Challenges we ran into

  • Too many categories problem: Early versions of the graph often had too many categories. This makes filtering difficult since the user has to go through a lot of options to select the correct filter. Ideally important categories should be at the top and the rest can be grouped as "Others". But what if the user wants to go deeper into the rest of the categories? We had to struggle with the "granularity" variable. We made a 'cycle granularity' button, which helps to view an overview of nodes and go deeper into categories if they want, cutting the noise.
  • Long-Running Streams: The ingestion process for a 1-hour podcast can take minutes. We faced issues with HTTP connections timing out. We implemented a robust job status streaming system along with background jobs to ensure the user always knows what stage of processing is happening (Processing -> Transcribing -> AI Processing -> Building Nodes).
  • Speaker Diarization: Speaker diarization is a complex task. We used Gemini with dartantic_ai to identify the speakers from the podcasts.
  • Timestamp: Exact video timestamps can be tough for the AI to produce. Multi-modality of Gemini helped a lot here, since we used it to send a json transcription along with the prompt to ground the timestamps.

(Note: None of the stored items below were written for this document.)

/-- Settles O36: the Streamer stops before its first push, and the tick finds the halt request at row 0. -/
theorem stopRightAfterStartLeavesIdle : Obligations.StopRightAfterStartLeavesIdle := by
  unfold Obligations.StopRightAfterStartLeavesIdle
  intro s rest f hrun hsrun hc hturns
  obtain ⟨hp, ht⟩ := (cfgLegal_iff s.cfg).1 hc
  have hstart := (step_of_api hturns).trans
    (exec_start_of_stopped (s := { s with turns := .api .stop :: .streamer f :: .tick :: rest }) hsrun hrun hp ht)
  generalize hs1 : commandOk (startRun _) = s1 at hstart
  have hstop : step s1 = .next (commandOk { s1 with turns := .streamer f :: .tick :: rest, stopReq := true }) := by
    have hturns1 : s1.turns = .api .stop :: .streamer f :: .tick :: rest := by subst hs1; rfl
    have hsrun1 : s1.srun = true := by subst hs1; rfl
    exact (step_of_api hturns1).trans (exec_stop_of_srun (s := { s1 with turns := _ }) hsrun1)
  generalize hs2 : commandOk _ = s2 at hstop
  have hhalt : step s2 = .next (streamerStop { s2 with turns := .tick :: rest }) := by
    subst hs2 hs1
    rw [step_of_turns_cons _ _ _ rfl]
    refine streamerStep_of_stopReq rfl f rfl (.inr fun hpush => ?_)
    obtain ⟨_, _, _, ⟨hno, _⟩ | ⟨_, hidx⟩⟩ := (pushEnabled_iff _).1 hpush
    · cases hno
    · exact hidx rfl
  generalize hs3 : streamerStop _ = s3 at hhalt
  have htick : step s3 = .next (halt { s3 with turns := rest }) := by
    subst hs3 hs2 hs1
    rw [step_of_turns_cons _ _ _ rfl]
    exact automatonTick_halt rfl rfl rfl
  refine ⟨halt { s3 with turns := rest }, ?run, ?_⟩
  case run =>
    rw [run_succ_of_step hstart, run_succ_of_step hstop, run_succ_of_step hhalt, run_succ_of_step htick]
    rfl
  subst hs3 hs2 hs1
  exact ⟨rfl, rfl, rfl, rfl, rfl, rfl, rfl, rfl, rfl, rfl, rfl, rfl⟩

end Sys2Proof.WholeMachine

/-! ## Rows in time: the shift register as UNPACK, and the Selectrix bit cell

The bits that successive SHIFT rows take from a word are the word unpacked (43_word_packer.md R171); and a row of
`cyc + 1` ticks, from which the cell of table `SX` is put together (41_waveform_generators.md R131, R132). -/

namespace Sys2Proof.Machine

/-! ### SHIFT as UNPACK -/

theorem wordBits_getElem? (width w : Nat) {i : Nat} (hi : i < width) :
    (wordBits width w)[i]? = some (w.testBit (width - 1 - i)) := by
  simp [wordBits, hi]

@[simp] theorem wordBits_length (width w : Nat) : (wordBits width w).length = width := by simp [wordBits]

/-- The value of `n` bits of a word after its first `k`. -/
theorem bitsVal_wordBits_segment {width k n : Nat} (w : Nat) (h : k + n ≤ width) :
    bitsVal (((wordBits width w).drop k).take n) = w / 2 ^ (width - k - n) % 2 ^ n := by
  have hlen : (((wordBits width w).drop k).take n).length = n := by simp; omega
  refine Nat.eq_of_testBit_eq fun i => ?_
  rw [bitsVal_testBit, Nat.testBit_mod_two_pow, Nat.testBit_div_two_pow, List.getD_eq_getElem?_getD]
  by_cases hi : i < n
  · have hbit : width - 1 - (k + (n - 1 - i)) = i + (width - k - n) := by omega
    rw [List.getElem?_reverse (by omega), hlen, List.getElem?_take_of_lt (by omega), List.getElem?_drop,
      wordBits_getElem? width w (by omega), hbit, Option.getD_some, decide_eq_true hi, Bool.true_and]
  · rw [List.getElem?_eq_none (by simpa [hlen] using hi), decide_eq_false hi]
    rfl

/-- The top `n` bits of what is left of `w` after `k` bits. -/
theorem topBits_toNat_of_consumed {width k n : Nat} (w : Nat) (hn : n ≤ 2) (h : k + n ≤ width) :
    (topBits width n (w * 2 ^ k % 2 ^ width)).toNat = w / 2 ^ (width - k - n) % 2 ^ n := by
  refine Nat.eq_of_testBit_eq fun i => ?_
  rw [BitVec.testBit_toNat, Nat.testBit_mod_two_pow, Nat.testBit_div_two_pow]
  by_cases hi : i < n
  · have hlt : width - n + i < width := by omega
    have hge : k ≤ width - n + i := by omega
    have hbit : width - n + i - k = i + (width - k - n) := by omega
    rw [topBits_getLsbD _ _ _ _ (by omega), Nat.testBit_mod_two_pow, Nat.testBit_mul_two_pow, hbit]
    simp only [hlt, hge, decide_true, Bool.true_and]
  · by_cases hi2 : i < 2
    · rw [topBits_getLsbD _ _ _ _ hi2, decide_eq_false hi, Bool.false_and, Bool.false_and]
    · rw [BitVec.getLsbD_of_ge _ _ (by omega), decide_eq_false hi, Bool.false_and]

/-- What is left after `k` bits, shifted by `n` more, is what is left after `k + n`. -/
theorem shiftOut_of_consumed (width k n w : Nat) :
    shiftOut width n (w * 2 ^ k % 2 ^ width) = w * 2 ^ (k + n) % 2 ^ width := by
  rw [shiftOut, Nat.mod_mul_mod, Nat.mul_assoc, ← Nat.pow_add]

/-! ### A row in time -/

/-- A row occupies its first tick and as many more as `DLY` says; all but `DLY` stands from the first on. -/
theorem runTicks_row {s t : State} {k : Nat} (h : automatonTick s = .next t) (hrun : t.run = true)
    (hk : k ≤ t.dly.toNat) :
    runTicks (k + 1) s = .next { t with dly := BitVec.ofNat 11 (t.dly.toNat - k) } := by
  rw [runTicks_succ_of_next h, runTicks_within_row hrun hk]

/-! ### Table `SX` at 1 microsecond a tick (41_waveform_generators.md R131) -/

theorem sxTable_one : sxTable 1 1000 = some [0x30090101#32, 0x18270000#32] := by decide

theorem sxTable_two : sxTable 2 1000 = some [0x30090102#32, 0x18270000#32] := by decide

theorem sx_clockRow : decodeRow 0x18270000#32 = .ok (.nop ⟨true, true, 39#11⟩) := by decide

/-- The two rows of the table: the symbol shifted out with the clock low, and the clock high. -/
theorem sxTable_rows {n : Nat} {prog : List RowWord} (hn : n = 1 ∨ n = 2) (h : sxTable n 1000 = some prog) :
    ∃ w, prog = [w, 0x18270000#32] ∧ decodeRow w = .ok (.shift ⟨true, false, 9#11⟩ (BitVec.ofNat 2 n) true) := by
  rcases hn with rfl | rfl
  · cases sxTable_one.symm.trans h
    exact ⟨_, rfl, by decide⟩
  · cases sxTable_two.symm.trans h
    exact ⟨_, rfl, by decide⟩

theorem paramsLegal_symbolBits {c : Cfg} (h : c.paramsLegal = true) : c.symbolBits = 1 ∨ c.symbolBits = 2 := by
  simp only [Cfg.paramsLegal, Bool.and_eq_true, Bool.or_eq_true, decide_eq_true_eq, and_assoc] at h
  exact h.1

/-- The tick that begins the cell's first row: the symbol on the pins, the clock low, nine ticks to come. -/
theorem automatonTick_sx_symbol {s u : State} (hp : s.cfg.paramsLegal = true) (hside : s.cfg.sideEn = true)
    (hsx : sxTable s.cfg.symbolBits 1000 = some s.cfg.prog) (hrun : s.run = true) (hreq : s.haltReq = false)
    (hpc : s.pc = 0#5) (hdly : s.dly = 0#11)
    (hpull : s.srcnt ≠ s.cfg.wordWidth ∧ u = s
      ∨ s.srcnt = s.cfg.wordWidth ∧ ∃ w rest, s.q = w :: rest ∧ u = { s with sr := w, srcnt := 0, q := rest }) :
    ∃ v r, v.getLsbD 0 = u.sr.testBit (s.cfg.wordWidth - s.cfg.symbolBits)
      ∧ v.getLsbD 1 = (decide (s.cfg.symbolBits = 2) && u.sr.testBit (s.cfg.wordWidth - 1))
      ∧ automatonTick s = .next { u with
          stalled := false, side := false, sr := r, srcnt := u.srcnt + s.cfg.symbolBits, sym := v, pins := v,
          pc := 1#5, dly := 9#11 } := by
  have hn := paramsLegal_symbolBits hp
  obtain ⟨w, hprog, hw⟩ := sxTable_rows hn hsx
  have hsym : (BitVec.ofNat 2 s.cfg.symbolBits).toNat = s.cfg.symbolBits := by
    rcases hn with hn | hn <;> rw [hn] <;> rfl
  have htwo : BitVec.ofNat 2 s.cfg.symbolBits = 2#2 ↔ s.cfg.symbolBits = 2 := by
    rcases hn with hn | hn <;> simp [hn]
  have hwf : (Instr.shift ⟨true, false, 9#11⟩ (BitVec.ofNat 2 s.cfg.symbolBits) true).wellFormed s.cfg = true := by
    rcases hn with hn | hn <;> simp [Instr.wellFormed, RowHead.wellFormed, hside, hn]
  obtain ⟨v, r, hlow, hhigh, _, hexec⟩ := TimingAutomaton.shiftResult _ _ true s u hp hwf hpull
  refine ⟨v, r, by rw [hlow, hsym], by rw [hhigh]; simp only [htwo], ?_⟩
  rw [automatonTick_rowBoundary hrun hdly (by simp [hreq]), runFetchedRow_of_ok (by rw [hprog, hpc]; rfl) hw, hexec,
    hsym, hprog, hpc]
  rfl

Accomplishments that we're proud of

  • The "Click-to-Play" Magic: The moment we first clicked a random node in a massive graph and the audio jumped instantly to that sentence was magical. It completely validated the concept.
  • The aesthetic knowledge graph: Building a force-directed graph and making meaningful links was challenging, but we were able to create a visually appealing and interactive graph that was both fun to explore and easy to navigate.
  • Filter by Speaker or Category: Implementing filters to help users cut through the noise and view what's important to them.
  • Seamless Full-Stack Dart: writing the backend and frontend in the same language made us incredibly fast. If we changed a database field, the UI knew about it instantly.

What we learned

  • Context is King: Embeddings are powerful. They enabled linking of semantically related ideas, and enable RAG to ground the answers in the actual podcast content.
  • UI as a Feature: For complex data, the UI is the product. A good graph unlocks understanding which is never possible with a traditional list.

What's next for Resonance - Knowledge Graph Builder

  • Channel Linking: Currently, graphs are isolated to one podcast. The holy grail is plugging in an entire channel (e.g., entire Lex Fridman catalog) and seeing connections across years of episodes.
  • Graph Sharing: Allowing users to share their graphs with others.